On beliefs, theories, and facts

Like PZ, I too received a copy of What We Believe but Cannot Prove: Today's Leading Thinkers on Science in the Age of Certainty [amaz] a few weeks back. Also like PZ, I was taken with Ian McEwan's entry (see PZ's post for that). I also liked this comment from Seth Lloyd:

Unlike mathematical theorems, scientific results can't be proved. They can only be tested again and again until only a fool would refuse to believe them.

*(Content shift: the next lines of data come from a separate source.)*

/-- STATION with a setting item, of those numbered 0 to 4, writes that setting and no other, within
its range; a change of low level also sets LOW anew (R46). The state item takes the station OFFLINE
from every state, and ONLINE from OFFLINE to READY or EMPTY by remaining (R62, R63); the lasting
kinds of the stations are raised or ended (R65). A station number outside 1..72, and a record kind
other than a station's, are REFUSED_RANGE (R202, R206); so is an item above 5, given to the row of
the settings (the model's choice, log 17). -/
def Obligations.StationCommandsSetTheStation : Prop :=
  (∀ (kind : Byte) (index value : Half) (item : Byte) (s : State), Taking s → ShapeHolds s →
    kind ≠ 3 ∨ index.toNat = 0 ∨ 72 < index.toNat →
    exec (.stationSetting kind index item value) s = .next (s.replied 11 .refusedRange []) ∧
      exec (.stationState kind index value) s = .next (s.replied 11 .refusedRange [])) ∧
  ∀ (index value : Half) (item : Byte) (s : State) (st : Station), Taking s → ShapeHolds s →
    s.station? index.toNat = some st →
    let v := value.toNat
    (∀ st' : Station,
      (item = 0 ∧ v ≤ 255 ∧ st' = { st with group := v }) ∨
      (item = 2 ∧ v ≤ 3 ∧ st' = { st with retryLimit := v }) ∨
      (item = 3 ∧ 10 ≤ v ∧ v ≤ 250 ∧ st' = { st with advanceTimeout := v }) ∨
      (item = 4 ∧ 1 ≤ v ∧ v ≤ 16 ∧ st' = { st with missThreshold := v }) →
      exec (.stationSetting 3 index item value) s =
        .next
          (State.replied { s with stations := s.stations.set (index.toNat - 1) st' } 11 .ok [])) ∧
    (item = 1 → ∃ (t : State) (st' : Station),
      exec (.stationSetting 3 index item value) s = .next t ∧
      t.station? index.toNat = some st' ∧
      ((s.alarm .stationLow).reaction ≠ .halt →
        st' =
          { st with
            lowLevel := v, low := decide (0 < st.remaining) && decide (st.remaining ≤ v) } ∧
        t.table = s.table ∧ t.stretch = s.stretch ∧
        ∀ j : Nat, 1 ≤ j → j ≤ 72 → j ≠ index.toNat → t.station? j = s.station? j) ∧
      st'.lowLevel = v ∧ (st'.low = true ↔ 0 < st.remaining ∧ st.remaining ≤ v) ∧
      st'.state = st.state ∧ st'.remaining = st.remaining ∧
      CausesJudged s t index.toNat st st' ∧ Answered s t 11 .ok []) ∧
    ((item = 0 ∧ 255 < v) ∨ (item = 2 ∧ 3 < v) ∨ (item = 3 ∧ (v < 10 ∨ 250 < v)) ∨
        (item = 4 ∧ (v = 0 ∨ 16 < v)) ∨ 5 ≤ item.toNat →
      exec (.stationSetting 3 index item value) s = .next (s.replied 11 .refusedRange [])) ∧
    (∃ t : State, exec (.stationState 3 index 0) s = .next t ∧
      t = { s with stations := s.stations.set (index.toNat - 1) { st with state := .offline }
                   alarms := t.alarms, port := t.port, freeCount := t.freeCount } ∧
      CausesJudged s t index.toNat st { st with state := .offline } ∧ Answered s t 11 .ok []) ∧
    (st.state = .offline → (s.alarm .stationEmpty).reaction ≠ .halt →
      ∃ (t : State) (st' : Station), exec (.stationState 3 index 1) s = .next t ∧
        t.station? index.toNat = some st' ∧
        st' = { st with state := if 0 < st.remaining then .ready else .empty } ∧
        CausesJudged s t index.toNat st st' ∧ t.table = s.table ∧ t.stretch = s.stretch ∧
        (∀ j : Nat, 1 ≤ j → j ≤ 72 → j ≠ index.toNat → t.station? j = s.station? j) ∧
        Answered s t 11 .ok []) ∧
    (st.state = .ready → exec (.stationState 3 index 1) s = .next (s.replied 11 .ok [])) ∧
    (st.state ≠ .offline → st.state ≠ .ready →
      exec (.stationState 3 index 1) s = .next (s.replied 11 .refusedState [])) ∧
    (1 < v → exec (.stationState 3 index value) s = .next (s.replied 11 .refusedRange []))

/-- CLEAR of a JAMMED or SUSPECT station empties its miss window and makes it READY or EMPTY by
remaining, STATION_EMPTY raised and STATION_SUSPECT ended as the stations give (R65); other states
are refused. CLEAR of a clip-condition entry makes it OK with fail count 0, and an index above 199
is refused (R64, R107). CLEAR of a station number outside 1..72 is REFUSED_RANGE (R202), as is CLEAR
of a record kind that no CLEAR takes, which is given to the row of the stations (the model's choice,
log 17). -/
def Obligations.ClearRestoresStationsAndClips : Prop :=
  (∀ (kind : Byte) (index : Half) (s : State), Taking s → ShapeHolds s →
    kind ≠ 3 ∨ index.toNat = 0 ∨ 72 < index.toNat →
    exec (.clearStation kind index) s = .next (s.replied 12 .refusedRange [])) ∧
  (∀ (index : Half) (s : State) (st : Station), Taking s → ShapeHolds s →
    s.station? index.toNat = some st →
    (st.state = .jammed ∨ st.state = .suspect → (s.alarm .stationEmpty).reaction ≠ .halt →
      ∃ (t : State) (st' : Station), exec (.clearStation 3 index) s = .next t ∧
        t.station? index.toNat = some st' ∧
        st' =
          { st with
            missWindow := [], consecutiveMisses := 0
            state := if 0 < st.remaining then .ready else .empty } ∧
        CausesJudged s t index.toNat st st' ∧ Answered s t 12 .ok []) ∧
    (st.state ≠ .jammed → st.state ≠ .suspect →
      exec (.clearStation 3 index) s = .next (s.replied 12 .refusedState []))) ∧
  ∀ (index : Half) (s : State), Taking s →
    (index.toNat < 200 →
      exec (.clearClipCondition index) s =
        .next
          (State.replied
            { s with conditions := s.conditions.set index.toNat { state := .ok, failCount := 0 } }
            12 .ok [])) ∧
    (200 ≤ index.toNat →
      exec (.clearClipCondition index) s = .next (s.replied 12 .refusedRange []))
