-- ==== Sys2Proof/Laws/State.lean ====
section
/-! SUPPORT. What each update of State leaves as it was, one lemma for each update, true by rfl, and what
each reader answers after each writer. -/

namespace Sys2Proof.Machine

/-! ## Fields -/

@[simp] theorem State.putSlot_frame (s : State) (n : Nat) (r : Option Placement) :
    (s.putSlot n r).boards = s.boards ∧ (s.putSlot n r).nextNumber = s.nextNumber ∧
    (s.putSlot n r).runCounter = s.runCounter ∧ (s.putSlot n r).exchange = s.exchange ∧
    (s.putSlot n r).stations = s.stations ∧ (s.putSlot n r).stretch = s.stretch ∧
    (s.putSlot n r).chain = s.chain ∧ (s.putSlot n r).conditions = s.conditions ∧
    (s.putSlot n r).slots = s.slots ∧ (s.putSlot n r).alternation = s.alternation ∧
    (s.putSlot n r).axes = s.axes ∧ (s.putSlot n r).head = s.head ∧
    (s.putSlot n r).drive = s.drive ∧ (s.putSlot n r).machine = s.machine ∧
    (s.putSlot n r).alarms = s.alarms ∧ (s.putSlot n r).port = s.port ∧
    (s.putSlot n r).settings = s.settings ∧ (s.putSlot n r).inputs = s.inputs ∧
    (s.putSlot n r).outputs = s.outputs ∧ (s.putSlot n r).freeCount = s.freeCount ∧
    (s.putSlot n r).pending = s.pending := by
  refine ⟨rfl, rfl, rfl, rfl, rfl, rfl, rfl, rfl, rfl, rfl, rfl,
    rfl, rfl, rfl, rfl, rfl, rfl, rfl, rfl, rfl, rfl⟩

@[simp] theorem State.putBoard_frame (s : State) (p : Parity) (b : BoardRecord) :
    (s.putBoard p b).table = s.table ∧ (s.putBoard p b).nextNumber = s.nextNumber ∧
    (s.putBoard p b).runCounter = s.runCounter ∧ (s.putBoard p b).exchange = s.exchange ∧
    (s.putBoard p b).stations = s.stations ∧ (s.putBoard p b).stretch = s.stretch ∧
    (s.putBoard p b).chain = s.chain ∧ (s.putBoard p b).conditions = s.conditions ∧
    (s.putBoard p b).slots = s.slots ∧ (s.putBoard p b).alternation = s.alternation ∧
    (s.putBoard p b).axes = s.axes ∧ (s.putBoard p b).head = s.head ∧
    (s.putBoard p b).drive = s.drive ∧ (s.putBoard p b).machine = s.machine ∧
    (s.putBoard p b).alarms = s.alarms ∧ (s.putBoard p b).port = s.port ∧
    (s.putBoard p b).settings = s.settings ∧ (s.putBoard p b).inputs = s.inputs ∧
    (s.putBoard p b).outputs = s.outputs ∧ (s.putBoard p b).freeCount = s.freeCount ∧
    (s.putBoard p b).pending = s.pending := by
  refine ⟨rfl, rfl, rfl, rfl, rfl, rfl, rfl, rfl, rfl, rfl, rfl,
    rfl, rfl, rfl, rfl, rfl, rfl, rfl, rfl, rfl, rfl⟩

@[simp] theorem State.putStation_frame (s : State) (k : Nat) (st : Station) :
    (s.putStation k st).table = s.table ∧ (s.putStation k st).boards = s.boards ∧
    (s.putStation k st).nextNumber = s.nextNumber ∧ (s.putStation k st).runCounter = s.runCounter ∧
    (s.putStation k st).exchange = s.exchange ∧ (s.putStation k st).stretch = s.stretch ∧
    (s.putStation k st).chain = s.chain ∧ (s.putStation k st).conditions = s.conditions ∧
    (s.putStation k st).slots = s.slots ∧ (s.putStation k st).alternation = s.alternation ∧
    (s.putStation k st).axes = s.axes ∧ (s.putStation k st).head = s.head ∧
    (s.putStation k st).drive = s.drive ∧ (s.putStation k st).machine = s.machine ∧
    (s.putStation k st).alarms = s.alarms ∧ (s.putStation k st).port = s.port ∧
    (s.putStation k st).settings = s.settings ∧ (s.putStation k st).inputs = s.inputs ∧
    (s.putStation k st).outputs = s.outputs ∧ (s.putStation k st).freeCount = s.freeCount ∧
    (s.putStation k st).pending = s.pending := by
  unfold State.putStation; split <;> simp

Unfortunately there are a lot of fools out there, many of them supporters of ID. As Chris Anderson, editor-in-chief of Wired notes,

The Intelligent Design movement has opend my eyes. I realize that although I believe that evolution explains why the living world is the way it is, I can't actually prove it. At least not to the satisfaction of the ID folk, who seem to require that every example of extraordinary complexity and clever plumbing in nature be fully traced back (not just traceable back) along an evolutionary tree to prove that it wasn't directed by an Invisible Hand. If the scientific community won't do that, then, the argument goes, they must accept a large red "Theory" stamp on the evolution chapter in the biology text books and the addition of chapters on alternative theories, such as "guided" evolution and creationism.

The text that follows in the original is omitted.